When I look at the place Aggie football occupies in my life, it is nothing but joy. I'm sure most reading this would say the same thing. It's normal for happy things to have unhappy times in them. Heck, the movie Inside Out explains it better than I ever could. The pain deepens the joy, the struggle enhances the success, the shared ups and downs and up-agains strengthen the bonds. So I'm not saying we shouldn't feel sad over a loss or angry over an injustice (the blind ref missed a call, for example) or have an opinion that it's time for this or that coach to be replaced. Those things are part of the experience. But I'd like to think we as sports fans in general can do a better job of seeing the bigger picture. And I'm not talking about making Aggie football less of a priority in our lives, I'm talking about choosing to enjoy something if we decide to make it that big of a priority.

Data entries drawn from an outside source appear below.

/-- Ownership recalled (R193): the owner's latest L1 expiry becomes a lease granted to the other die. A line in an eviction buffer is taken from there (R203). -/
def State.recall (s : State) (line : Nat) : State :=
  if s.isOwned line then
    let late := s.latestL1 (1 - homeDie line) line
    s.onMem fun m => { m with
      owned := Tab.del m.owned (lineNo line)
      grants := Tab.put 0 m.grants (lineNo line) (max (Tab.get 0 m.grants (lineNo line)) late) }
  else s.takeEvicted line

/-- The lines that the walk for a virtual address reads, where no TLB serves it. -/
def State.walkReads (s : State) (u : Nat) (t : BitVec 16) (va : Nat) : List Nat :=
  match s.descriptor t with
  | none => []
  | some d =>
    let served := match s.leaf u t va with
      | .ok e => s.heldEntry u t va == some e || s.heldEntry (dieTlb u) t va == some e
      | .error _ => false
    let desc := if (Tab.get none s.tlb.descs t.toNat).isNone then [lineOf (s.descAddr t)] else []
    if served then [] else desc ++ s.walkLines va 5 (descRoot d)

/-- The reads of a table walk reach the homes of its lines (R193). -/
def State.walked (s : State) (u : Nat) (t : BitVec 16) (va : Nat) : State := (s.walkReads u t va).foldl State.recall s

/-- The TLBs after a translation: the core's and its die's hold the entry, and the descriptor that it used is held (R190, R429). -/
def State.remember (s : State) (u : Nat) (t : BitVec 16) (va : Nat) : State :=
  match s.leaf u t va with
  | .error _ => s.walked u t va
  | .ok e =>
    let turn := s.clock.turn
    let es := keepEntry s.tlb.entries 16384 turn { holder := dieTlb u, entry := e }
    let es := if u < 144 then keepEntry es 128 turn { holder := u, entry := e } else es
    { s.walked u t va with tlb := { entries := es, descs := Tab.put none s.tlb.descs t.toNat (s.descriptor t) } }

/-! The HBM page cache (R347, R348, R350). -/

/-- The page record of a PA. -/
def State.page (s : State) (pa : Nat) : Page := Tab.get {} s.memory.pages (pa / 65536)

/-- A page record changed by `f`. -/
def State.onPage (s : State) (pa : Nat) (f : Page → Page) : State :=
  s.onMem fun m => { m with pages := Tab.put {} m.pages (pa / 65536) (f (Tab.get {} m.pages (pa / 65536))) }

/-- Whether a line is still to be written back: what its backing holds differs from the home's (R347). -/
def State.isDirty (s : State) (line : Nat) : Bool := (Tab.get none s.memory.dirty (lineNo line)).isSome

/-- Whether the extent of a page keeps its dirty lines unserved: it is expired or failed (R344). -/
def State.keeps (s : State) (pa : Nat) : Bool :=
  match s.extent? pa with
  | some (_, l) => l.state == .expired || l.state == .failed || (l.state == .active && l.expiry ≤ s.clock.gt)
  | none => false

/-- Whether a page holds kept dirty lines of R344: its extent is expired or failed and a line of it is dirty. -/
def State.keptPage (s : State) (page : Nat) : Bool := s.keeps (page * 65536) && s.memory.dirty.any fun x => x.1 / 1024 == page

/-- The combs of the package, resident or saved. -/
def State.allCombs (s : State) : List Comb :=
  s.cores.flatMap fun (_, k) => (k.combs.filterMap fun x => x.2) ++ k.saved.map fun x => x.comb

/-- The combs of a core changed by `f`, resident and saved. -/
def Core.mapCombs (k : Core) (f : Comb → Comb) : Core :=
  { k with combs := Tab.mapVals none (fun _ (x : Option Comb) => x.map f) k.combs, saved := k.saved.map fun (x : Saved) => { x with comb := f x.comb } }

/-- A line is written back, or its write-back counts as acknowledged (R349): the terms that waited for it end, those of writes that are performed and not acknowledged yet among them (R206). -/
def State.lineCleaned (s : State) (line : Nat) : State :=
  let gt := s.clock.gt
  let s := s.onMem fun m => { m with dirty := Tab.del m.dirty (lineNo line) }
  let strand := fun (st : Strand) =>
    let hit := st.flight.lines.contains line
    let toks := st.flight.tokens.map fun k => if k.lines.contains line then { k with term := Nat.max k.term gt, lines := k.lines.filter fun x => x != line } else k
    let old := st.flight.terms
    let now : Terms := { device := 0, comb := 0, system := gt }
    let acted := st.flight.atomics.filter fun a => a.lines.contains line
    let st := { st with flight := { st.flight with
        tokens := toks
        lines := st.flight.lines.filter fun x => x != line
        terms := if hit then { old with system := Nat.max old.system gt } else old
        atomics := st.flight.atomics.map fun a => { a with lines := a.lines.filter fun x => x != line } } }
    acted.foldl (fun (st : Strand) a => st.termOf a.id now) st
  let req := fun (q : Request) => { q with counts := q.counts.map fun c => if c.line = some line then { c with line := none, at_ := Nat.max c.at_ gt } else c }
  let comb := fun (x : Comb) => { x with strands := Tab.mapVals {} (fun _ st => strand st) x.strands, reqs := x.reqs.map req }
  let drain := fun (d : Drain) => if d.applied.isSome && d.entry.pa == line then { d with cleaned := gt } else d
  let cell := fun (c : Completion) => if c.lines.contains line then { c with term := Nat.max c.term gt, lines := c.lines.filter fun y => y != line } else c
  let swarm := fun (x : Swarm) => { x with window := x.window.map cell }
  { s with
    cores := Tab.mapVals {} (fun _ k => { k.mapCombs comb with drains := k.drains.map drain }) s.cores
    sched := { s.sched with swarms := Tab.mapVals {} (fun _ x => swarm x) s.sched.swarms } }

/-- The dirty lines of a page that the other die's RDC does not own, written back: the backing holds what memory holds (R348). -/
def State.cleanPage (s : State) (page : Nat) : State :=
  ((s.memory.dirty.filter fun x => x.1 / 1024 == page && !s.isOwned (64 * x.1)).map fun x => 64 * x.1).foldl State.lineCleaned s

/-- The resident pages of the set of a page, other than itself: same home die, same set index (R347). -/
def State.setPages (s : State) (page : Nat) : List (Nat × Page) :=
  s.memory.pages.filter fun x => x.2.resident && x.1 != page && homeDie (x.1 * 65536) == homeDie (page * 65536) &&
    Config.setIndex x.1 % hbmSets == Config.setIndex page % hbmSets

/-- The victim among the pages of a set: unpinned, not being fetched, without kept lines; the lowest counter, then the earliest allocated (R348). -/
def State.victimIn (s : State) (l : List (Nat × Page)) : Option Nat :=
  let ok := l.filter fun x => !x.2.pin && x.2.fetching.isEmpty && !s.keptPage x.1
  match ok with
  | [] => none
  | x :: t => some (t.foldl (fun b y => if y.2.counter < b.2.counter ∨ (y.2.counter = b.2.counter ∧ y.2.order < b.2.order) then y else b) x).1

/-- The victim of a full set for a page (R348). -/
def State.victim (s : State) (page : Nat) : Option Nat := s.victimIn (s.setPages page)

/-- The lines of a page from `start` on, wrapping within the page (R347). -/
def fetchOrder (line : Nat) : List Nat :=
  let page := line / 65536
  (List.range 1024).map fun i => page * 65536 + ((line / 64 + i) % 1024) * 64

/-- The pager register block of a die (R351). -/
def State.pager (s : State) (die : Nat) : Pager := if die = 0 then s.tiers.pager0 else s.tiers.pager1

/-- The ways of a page's set that hold its own die's pages: 16, less those that frames lent to neighbours take (R347, R364). -/
def State.ways (s : State) (page : Nat) : Nat :=
  let frames := 32 * (s.pager (homeDie (page * 65536))).lent
  16 - min 16 (frames / hbmSets + b2n (Config.setIndex page % hbmSets < frames % hbmSets))

/-- Whether a page can be allocated: its set has a free way or a victim (R348). -/
def State.canAllocate (s : State) (page : Nat) : Bool := (s.setPages page).length < s.ways page || (s.victim page).isSome

/-- A page leaves the HBM cache: its dirty lines are written back, its clean lines dropped (R348). -/
def State.evictPage (s : State) (page : Nat) : State :=
  (s.cleanPage page).onMem fun m =>
    { m with pages := Tab.put {} m.pages page { Tab.get {} m.pages page with resident := false, counter := 0, fetching := [], toL2 := [], order := 0 } }

/-- A page made resident: a full set first gives up its victim; the fetch starts with the line `line` (R347, R348). -/
def State.allocate (s : State) (line : Nat) : State :=
  let page := line / 65536
  let s := if (s.setPages page).length < s.ways page then s
    else match s.victim page with
      | some v => s.evictPage v
      | none => s
  (s.onPage line fun p => { p with resident := true, counter := 0, order := s.memory.allocSeq, fetching := fetchOrder line }).onMem
    fun m => { m with allocSeq := m.allocSeq + 1 }

/-! The home L2 (R8, R192, R197). -/

/-- Whether the home L2 slice of a line holds it. -/
def State.inL2 (s : State) (line : Nat) : Bool :=
  if isHost line then Tab.get 0 s.memory.hostLines (lineNo line) != 0 else Tab.get false s.memory.l2 (lineNo line)

/-- The lines that a slice holds. -/
def State.sliceLines (s : State) (die slice : Nat) : List Nat :=
  ((Tab.keys s.memory.l2 ++ Tab.keys s.memory.hostLines).map (64 * ·)).filter fun a => homeDie a == die && homeSlice a == slice

/-- Whether a core of either die, or the other die's RDC, still holds a lease on a line. -/
def State.leased (s : State) (line : Nat) : Bool :=
  s.sharedOn 0 line || s.sharedOn 1 line || s.clock.gt < Tab.get 0 s.memory.grants (lineNo line)

/-- Whether a slice may give a line up: a host line under no lease (log entry 95); a device line that its HBM frame, its owner or its backing can take. -/
def State.mayDisplace (s : State) (line : Nat) : Bool :=
  if isHost line then !s.leased line else (s.page line).resident || !s.isDirty line || s.isOwned line || s.served line

/-- A line leaves its slice: a modified host line goes into the eviction buffer (R197, R203), a dirty device line to its HBM frame or else to its backing (R348). -/
def State.displaceL2 (s : State) (line : Nat) : State :=
  if isHost line then s.onMem fun m =>
    let m := if Tab.get 0 m.hostLines (lineNo line) = 2 then m.evict line else m
    { m with hostLines := Tab.del m.hostLines (lineNo line) }
  else
    let s := if (s.page line).resident || !s.isDirty line || s.isOwned line then s else s.lineCleaned line
    s.onMem fun m => { m with l2 := Tab.del m.l2 (lineNo line) }

/-- Room made for a line in its slice: where the slice is full, another line gives way (log entry 95). -/
def State.roomL2 (s : State) (line : Nat) : State :=
  let held := s.sliceLines (homeDie line) (homeSlice line)
  if s.inL2 line || held.length < l2Lines then s
  else match displaced (held.filter s.mayDisplace) s.clock.turn with
    | some v => s.displaceL2 v
    | none => s

/-- A device line filled into its home L2; with no room even so, it is served past it. -/
def State.fillL2 (s : State) (line : Nat) : State :=
  if !isDevice line || s.inL2 line then s
  else
    let s := s.roomL2 line
    if (s.sliceLines (homeDie line) (homeSlice line)).length < l2Lines then s.onMem fun m => { m with l2 := Tab.put false m.l2 (lineNo line) true } else s
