/-- DRONE_QSUB_RESPONSE (R271, R448): the entry is accepted or refused, and D is written. -/
def execDroneQsubResponse (w : Sid) (reg : Nat) (s : State) : Host.Outcome State Fault Refusal :=
  next (match (s.strand w).flight.qsubs.find? fun q => q.reg == reg with
  | none => s
  | some q =>
    let d := s.drone q.queue
    let t := s.tenantOf w.core w.slot
    let ok := d.serves t
    let full := decide (d.open_.length ≥ 2 ^ d.logcap)
    let v : Word := if !ok then 0x80000002 else if full then 0x80000001 else BitVec.ofNat 32 d.seq
    let e : DroneEntry := { seq := d.seq, entry := q.entry, tenant := t, core := w.core, slot := w.slot }
    let s := if ok && !full then
        let s := s.onDrone q.queue fun d => { d with seq := (d.seq + 1) % 2 ^ 31, open_ := d.open_ ++ [e] }
        if q.entry.getLsbD 15 then s.onComb w.core w.slot fun k => { k with qsubs := k.qsubs ++ [(q.queue, d.seq)] } else s
      else s
    let gt := s.clock.gt
    s.onStrand w fun st =>
      let st := { st.putS reg v with flight := { st.flight with qsubs := st.flight.qsubs.filter fun x => x.id != q.id } }
      (st.termOf q.id { device := 0, comb := 0, system := gt }).acknowledge q.id [])

end Sys2Proof.Machine
end

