/-- The checks of FGET and FPUT in their order (R388, R376). -/
def Issue.fabTrap (i : Issue) (s : State) : Option Trap :=
  let w := i.w
  let n := (i.opB s).toNat
  let bar := (i.uD s).toNat
  let lm := (i.uA s).toNat
  let fab := (s.readPair w i.e.c.toNat).toNat
  firstOf
    [(n < 1 || n > 2 ^ 23 - 1, Trap.of .illegalOperand n),
     (bar % 8 != 0, Trap.of .misaligned bar),
     (!s.inWindow w.core w.slot bar 8, Trap.of .pageProtect bar),
     (!s.inWindow w.core w.slot lm n, Trap.of .pageProtect (max lm (s.comb w.core w.slot).shape.window)),
     (fabDev fab > 992 || fab / 2 ^ 48 != (fab + n - 1) / 2 ^ 48, Trap.of .pageProtect fab),
     (!s.reachable (fabDev fab), Trap.of .fabricUnreachable fab)]

/-- The course of FGET and FPUT (R388). -/
def State.fabCopy (s : State) (i : Issue) : State :=
  match i.fabTrap s with
  | some t => s.raise i t
  | none => s.submit i [i.fabReq s]

/-- FGET (R388). -/
def execFget (e : Enc) (s : State) : Host.Outcome State Fault Refusal := next (strandOnly .fget e s fun i s => s.fabCopy i)

/-- FPUT (R388). -/
def execFput (e : Enc) (s : State) : Host.Outcome State Fault Refusal := next (strandOnly .fput e s fun i s => s.fabCopy i)

/-- FMSG (R389): the entry is read in LM order; D is pending until the final response. -/
def execFmsg (e : Enc) (s : State) : Host.Outcome State Fault Refusal :=
  next (strandOnly .fmsg e s (effect
    (fun i s =>
      let n := (i.opB s).toNat
      let dev := (i.uC s).toNat
      let off := (i.uA s).toNat
      let header := s.winRead i.w.core i.w.slot off 8
      let named := firstOf [(n > 255, Trap.of .illegalOperand n), (dev > 992, Trap.of .pageProtect dev)]
      (named.or (s.blockTrap i.w off 64)).or
        (firstOf [(bits header 31 8 != 0, Trap.of .illegalOperand off), (!s.reachable dev, Trap.of .fabricUnreachable dev)]))
    fun i s =>
      let d := e.d.toNat
      let entry := BitVec.ofNat 512 (s.lmObject i.w (i.uA s).toNat)
      let s1 := s.onStrand i.w fun st => { st with flight := { st.flight with msgs := st.flight.msgs ++ [d] } }
      s1.fabRequest (.message i.w d) 0 (s.tenantOf i.w.core i.w.slot) (i.uC s).toNat 0 0 (.message (i.opB s).toNat entry)))

/-- Whether a strand has a fabric access, FGET, FPUT or FMSG without a final response (R390). -/
def State.fabBusy (s : State) (w : Sid) : Bool :=
  let st := s.strand w
  !(s.fabStores w).isEmpty || !st.flight.msgs.isEmpty ||
  (s.fabric.targets.any fun x => x.2.out.any fun o => o.use.owner == some w) ||
  ((s.comb w.core w.slot).reqs.any fun q => q.kind == .fget w.strand || q.kind == .fput w.strand)

/-- The FSYNC status word (R390). -/
def FabErr.status (r : FabErr) : Word :=
  if r.valid then BitVec.ofNat 32 (2 ^ 31 + r.count * 2 ^ 16 + r.cause) else 0

/-- FSYNC (R390): with SUB 0 and .clr it stands until nothing is outstanding. -/
def execFsync (e : Enc) (s : State) : Host.Outcome State Fault Refusal :=
  next (strandOnly .fsync e s fun i s =>
    let r := i.st.ferr
    let half := fun (n : Nat) => BitVec.ofNat 32 (if r.valid then r.addr / n else 0)
    let now := e.sub = 1 ∨ e.sub = 2
    if i.act ≠ 0 ∧ ¬ now ∧ s.fabBusy i.w then s
    else effect noCheck (fun i s =>
      let v := if e.sub = 1 then half 1 else if e.sub = 2 then half (2 ^ 32) else r.status
      let s := s.writeS i.w e.d.toNat v
      if e.sub = 3 then s.onStrand i.w fun st => { st with ferr := {} } else s) i s)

When R.C. Slocum made his infamous "half the teams in America lost today" quote, he was criticized endlessly by Aggie fans. But here's the thing: he was right. And the bigger statement behind his words was right. People tried to act like his quote was proof that he just didn't care enough, but it was the opposite. It proved that he had perspective. But we fans don't want perspective when we're mad. We want answers and maybe for someone to be fired. And that's the problem as I see it. We need perspective. It's not about managing expectations or accepting mediocrity. It's about having fun and being a part of something.
Enjoy the season, Ags. And let me slow down and repeat that one word: ENJOY it. It'll never be perfect, but it will always be great. See you at Kyle Field.